◆ Task goal ◆
The answer must be a single number: how many lines in the records below contain the word "kind".
[Raw data — start]
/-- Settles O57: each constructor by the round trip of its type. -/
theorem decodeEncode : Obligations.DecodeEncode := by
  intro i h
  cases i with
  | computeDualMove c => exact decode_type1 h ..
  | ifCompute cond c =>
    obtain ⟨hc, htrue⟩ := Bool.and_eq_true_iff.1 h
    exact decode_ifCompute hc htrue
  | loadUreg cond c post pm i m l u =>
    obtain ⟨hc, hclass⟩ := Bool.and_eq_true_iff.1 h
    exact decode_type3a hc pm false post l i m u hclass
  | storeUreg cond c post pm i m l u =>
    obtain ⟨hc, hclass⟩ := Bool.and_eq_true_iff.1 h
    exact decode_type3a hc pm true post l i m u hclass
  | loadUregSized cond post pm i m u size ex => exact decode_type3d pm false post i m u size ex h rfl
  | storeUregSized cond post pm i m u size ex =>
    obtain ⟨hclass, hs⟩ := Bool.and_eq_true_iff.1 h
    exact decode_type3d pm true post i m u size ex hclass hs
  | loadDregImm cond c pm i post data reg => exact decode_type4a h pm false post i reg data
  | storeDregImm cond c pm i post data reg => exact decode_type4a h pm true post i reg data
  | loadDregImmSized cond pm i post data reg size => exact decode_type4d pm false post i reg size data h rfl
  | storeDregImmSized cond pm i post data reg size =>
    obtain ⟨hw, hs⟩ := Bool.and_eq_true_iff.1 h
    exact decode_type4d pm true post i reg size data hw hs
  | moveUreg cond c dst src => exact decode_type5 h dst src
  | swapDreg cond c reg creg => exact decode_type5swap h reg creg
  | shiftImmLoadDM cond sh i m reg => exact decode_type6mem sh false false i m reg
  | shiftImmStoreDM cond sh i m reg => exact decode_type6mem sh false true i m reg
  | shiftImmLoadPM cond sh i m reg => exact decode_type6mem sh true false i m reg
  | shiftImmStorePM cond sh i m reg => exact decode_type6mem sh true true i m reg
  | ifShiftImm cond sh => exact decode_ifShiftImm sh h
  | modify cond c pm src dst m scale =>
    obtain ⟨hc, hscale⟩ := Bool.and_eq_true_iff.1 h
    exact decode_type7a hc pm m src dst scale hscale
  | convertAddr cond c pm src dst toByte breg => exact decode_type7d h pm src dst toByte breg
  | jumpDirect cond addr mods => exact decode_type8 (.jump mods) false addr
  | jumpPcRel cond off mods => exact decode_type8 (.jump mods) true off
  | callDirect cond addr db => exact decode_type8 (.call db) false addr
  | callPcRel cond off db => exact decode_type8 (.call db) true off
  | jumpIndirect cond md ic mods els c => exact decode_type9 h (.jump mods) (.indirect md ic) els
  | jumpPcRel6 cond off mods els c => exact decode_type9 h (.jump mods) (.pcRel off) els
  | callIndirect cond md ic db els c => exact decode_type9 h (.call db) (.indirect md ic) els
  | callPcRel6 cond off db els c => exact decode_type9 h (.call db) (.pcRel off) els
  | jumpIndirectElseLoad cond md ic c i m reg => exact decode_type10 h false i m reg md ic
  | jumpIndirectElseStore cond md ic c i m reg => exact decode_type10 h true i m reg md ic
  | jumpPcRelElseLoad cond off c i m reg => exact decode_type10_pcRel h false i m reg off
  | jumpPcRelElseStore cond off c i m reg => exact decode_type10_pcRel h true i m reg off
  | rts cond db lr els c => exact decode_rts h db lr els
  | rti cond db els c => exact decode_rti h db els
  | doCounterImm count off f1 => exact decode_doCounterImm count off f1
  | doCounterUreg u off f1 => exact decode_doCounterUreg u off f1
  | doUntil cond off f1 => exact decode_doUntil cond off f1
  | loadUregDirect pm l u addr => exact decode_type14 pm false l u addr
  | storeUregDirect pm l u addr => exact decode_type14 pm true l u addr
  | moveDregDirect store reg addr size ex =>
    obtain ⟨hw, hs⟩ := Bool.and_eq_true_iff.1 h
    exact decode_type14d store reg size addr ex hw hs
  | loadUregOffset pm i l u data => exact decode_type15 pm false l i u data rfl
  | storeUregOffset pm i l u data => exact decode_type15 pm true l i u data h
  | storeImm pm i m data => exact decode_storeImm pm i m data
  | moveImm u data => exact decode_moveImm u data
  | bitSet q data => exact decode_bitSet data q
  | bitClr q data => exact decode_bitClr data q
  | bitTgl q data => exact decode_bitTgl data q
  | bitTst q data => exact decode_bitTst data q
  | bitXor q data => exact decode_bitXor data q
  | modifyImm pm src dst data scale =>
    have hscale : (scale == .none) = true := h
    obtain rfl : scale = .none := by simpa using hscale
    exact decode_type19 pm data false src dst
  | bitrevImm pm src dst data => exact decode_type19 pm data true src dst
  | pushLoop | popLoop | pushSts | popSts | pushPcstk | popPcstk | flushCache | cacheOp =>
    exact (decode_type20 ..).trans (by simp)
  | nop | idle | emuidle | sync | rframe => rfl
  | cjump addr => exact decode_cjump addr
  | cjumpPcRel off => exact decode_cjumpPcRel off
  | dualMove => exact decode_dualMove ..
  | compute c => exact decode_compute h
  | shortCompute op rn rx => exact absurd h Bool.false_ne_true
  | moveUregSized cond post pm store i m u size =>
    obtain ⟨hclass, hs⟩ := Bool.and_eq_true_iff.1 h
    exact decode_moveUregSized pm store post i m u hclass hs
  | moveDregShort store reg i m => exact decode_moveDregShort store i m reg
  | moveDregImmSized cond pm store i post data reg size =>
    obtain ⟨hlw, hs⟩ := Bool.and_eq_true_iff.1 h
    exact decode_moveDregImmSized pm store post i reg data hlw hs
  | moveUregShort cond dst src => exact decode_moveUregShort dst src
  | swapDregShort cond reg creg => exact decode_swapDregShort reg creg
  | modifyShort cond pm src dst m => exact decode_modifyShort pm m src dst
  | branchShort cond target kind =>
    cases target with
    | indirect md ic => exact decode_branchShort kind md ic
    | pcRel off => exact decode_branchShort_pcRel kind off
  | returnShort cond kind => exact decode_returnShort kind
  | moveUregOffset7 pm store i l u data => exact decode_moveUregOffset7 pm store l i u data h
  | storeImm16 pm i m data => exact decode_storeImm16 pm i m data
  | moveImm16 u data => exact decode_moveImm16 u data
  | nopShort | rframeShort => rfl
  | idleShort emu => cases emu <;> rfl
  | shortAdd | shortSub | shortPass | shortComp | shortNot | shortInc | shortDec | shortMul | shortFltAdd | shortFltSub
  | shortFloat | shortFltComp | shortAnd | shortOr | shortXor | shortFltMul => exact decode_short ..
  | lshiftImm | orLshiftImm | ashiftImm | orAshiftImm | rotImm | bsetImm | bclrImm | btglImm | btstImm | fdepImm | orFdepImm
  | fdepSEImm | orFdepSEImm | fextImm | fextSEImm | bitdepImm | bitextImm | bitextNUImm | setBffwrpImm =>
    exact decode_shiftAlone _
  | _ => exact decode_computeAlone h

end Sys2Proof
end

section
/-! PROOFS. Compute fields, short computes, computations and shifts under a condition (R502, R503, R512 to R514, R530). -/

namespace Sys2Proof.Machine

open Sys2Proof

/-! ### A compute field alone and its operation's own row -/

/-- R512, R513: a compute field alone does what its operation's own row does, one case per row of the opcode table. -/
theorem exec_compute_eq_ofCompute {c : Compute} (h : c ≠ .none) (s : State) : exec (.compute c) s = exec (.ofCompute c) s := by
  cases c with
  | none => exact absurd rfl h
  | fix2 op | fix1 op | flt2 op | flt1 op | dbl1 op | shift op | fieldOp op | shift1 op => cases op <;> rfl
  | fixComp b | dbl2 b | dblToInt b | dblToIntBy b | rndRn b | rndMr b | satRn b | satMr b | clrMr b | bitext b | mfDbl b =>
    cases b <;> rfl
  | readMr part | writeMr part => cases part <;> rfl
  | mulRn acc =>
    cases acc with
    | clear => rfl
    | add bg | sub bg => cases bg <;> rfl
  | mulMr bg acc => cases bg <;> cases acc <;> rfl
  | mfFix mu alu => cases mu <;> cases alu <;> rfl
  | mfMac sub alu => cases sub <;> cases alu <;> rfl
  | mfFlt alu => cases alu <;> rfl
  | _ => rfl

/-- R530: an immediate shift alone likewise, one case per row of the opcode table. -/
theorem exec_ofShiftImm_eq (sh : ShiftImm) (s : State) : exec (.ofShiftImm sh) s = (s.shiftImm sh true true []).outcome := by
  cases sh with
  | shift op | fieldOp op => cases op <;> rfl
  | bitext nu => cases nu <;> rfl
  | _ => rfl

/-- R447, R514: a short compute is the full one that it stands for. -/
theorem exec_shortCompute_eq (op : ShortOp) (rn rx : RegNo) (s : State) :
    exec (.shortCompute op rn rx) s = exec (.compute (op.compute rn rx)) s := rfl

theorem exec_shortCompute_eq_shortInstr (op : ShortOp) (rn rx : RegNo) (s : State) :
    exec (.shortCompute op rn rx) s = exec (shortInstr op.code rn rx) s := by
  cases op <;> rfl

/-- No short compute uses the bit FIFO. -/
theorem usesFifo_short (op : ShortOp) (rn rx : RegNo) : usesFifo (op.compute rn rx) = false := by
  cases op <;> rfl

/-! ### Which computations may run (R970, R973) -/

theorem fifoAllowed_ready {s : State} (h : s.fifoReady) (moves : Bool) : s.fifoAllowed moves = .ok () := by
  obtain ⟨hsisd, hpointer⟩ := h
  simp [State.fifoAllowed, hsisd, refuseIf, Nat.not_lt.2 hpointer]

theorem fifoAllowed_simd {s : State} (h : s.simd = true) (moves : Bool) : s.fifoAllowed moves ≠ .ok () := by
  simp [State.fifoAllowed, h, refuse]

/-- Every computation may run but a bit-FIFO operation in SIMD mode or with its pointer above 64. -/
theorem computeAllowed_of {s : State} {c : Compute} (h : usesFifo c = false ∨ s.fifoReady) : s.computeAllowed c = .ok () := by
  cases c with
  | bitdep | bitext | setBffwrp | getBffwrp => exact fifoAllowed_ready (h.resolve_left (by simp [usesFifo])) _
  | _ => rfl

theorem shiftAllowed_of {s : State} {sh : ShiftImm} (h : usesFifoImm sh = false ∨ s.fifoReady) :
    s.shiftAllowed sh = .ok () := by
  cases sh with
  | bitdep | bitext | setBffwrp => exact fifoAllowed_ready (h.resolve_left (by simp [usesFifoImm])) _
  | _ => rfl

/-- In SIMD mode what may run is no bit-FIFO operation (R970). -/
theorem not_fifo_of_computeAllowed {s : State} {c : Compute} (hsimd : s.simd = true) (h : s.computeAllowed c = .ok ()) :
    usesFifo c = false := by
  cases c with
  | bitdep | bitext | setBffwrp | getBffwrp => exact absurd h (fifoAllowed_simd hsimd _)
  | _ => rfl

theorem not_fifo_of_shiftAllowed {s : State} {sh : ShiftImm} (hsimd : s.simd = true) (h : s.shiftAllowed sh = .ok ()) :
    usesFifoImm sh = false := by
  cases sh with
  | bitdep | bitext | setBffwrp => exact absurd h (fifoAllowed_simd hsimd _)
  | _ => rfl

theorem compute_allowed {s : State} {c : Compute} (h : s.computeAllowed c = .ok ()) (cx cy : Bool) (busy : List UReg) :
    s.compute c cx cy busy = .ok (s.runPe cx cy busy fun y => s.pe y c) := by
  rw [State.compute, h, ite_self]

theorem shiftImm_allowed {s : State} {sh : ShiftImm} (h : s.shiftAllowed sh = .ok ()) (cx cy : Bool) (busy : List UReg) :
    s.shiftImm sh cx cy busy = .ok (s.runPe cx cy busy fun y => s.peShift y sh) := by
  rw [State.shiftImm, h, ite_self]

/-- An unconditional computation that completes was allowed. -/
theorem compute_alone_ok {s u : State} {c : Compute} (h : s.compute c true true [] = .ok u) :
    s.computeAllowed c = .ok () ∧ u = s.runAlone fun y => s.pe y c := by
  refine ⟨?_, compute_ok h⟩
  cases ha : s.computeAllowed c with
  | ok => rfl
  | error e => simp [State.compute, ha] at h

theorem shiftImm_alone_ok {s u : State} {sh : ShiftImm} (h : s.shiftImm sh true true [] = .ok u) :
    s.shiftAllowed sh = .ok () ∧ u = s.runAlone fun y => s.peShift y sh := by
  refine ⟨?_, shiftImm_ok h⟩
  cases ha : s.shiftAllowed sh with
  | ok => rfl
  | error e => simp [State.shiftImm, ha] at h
[Raw data — finish]
[Raw data — start]
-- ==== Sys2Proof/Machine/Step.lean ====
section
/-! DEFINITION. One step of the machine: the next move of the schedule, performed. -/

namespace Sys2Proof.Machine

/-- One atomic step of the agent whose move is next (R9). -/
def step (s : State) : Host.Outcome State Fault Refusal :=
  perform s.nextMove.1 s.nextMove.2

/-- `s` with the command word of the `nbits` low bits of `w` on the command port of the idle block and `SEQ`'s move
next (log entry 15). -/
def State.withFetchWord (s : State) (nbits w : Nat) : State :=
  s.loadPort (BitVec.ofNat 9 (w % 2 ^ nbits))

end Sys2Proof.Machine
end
[Raw data — finish]
◆ Finished exercise ◆
4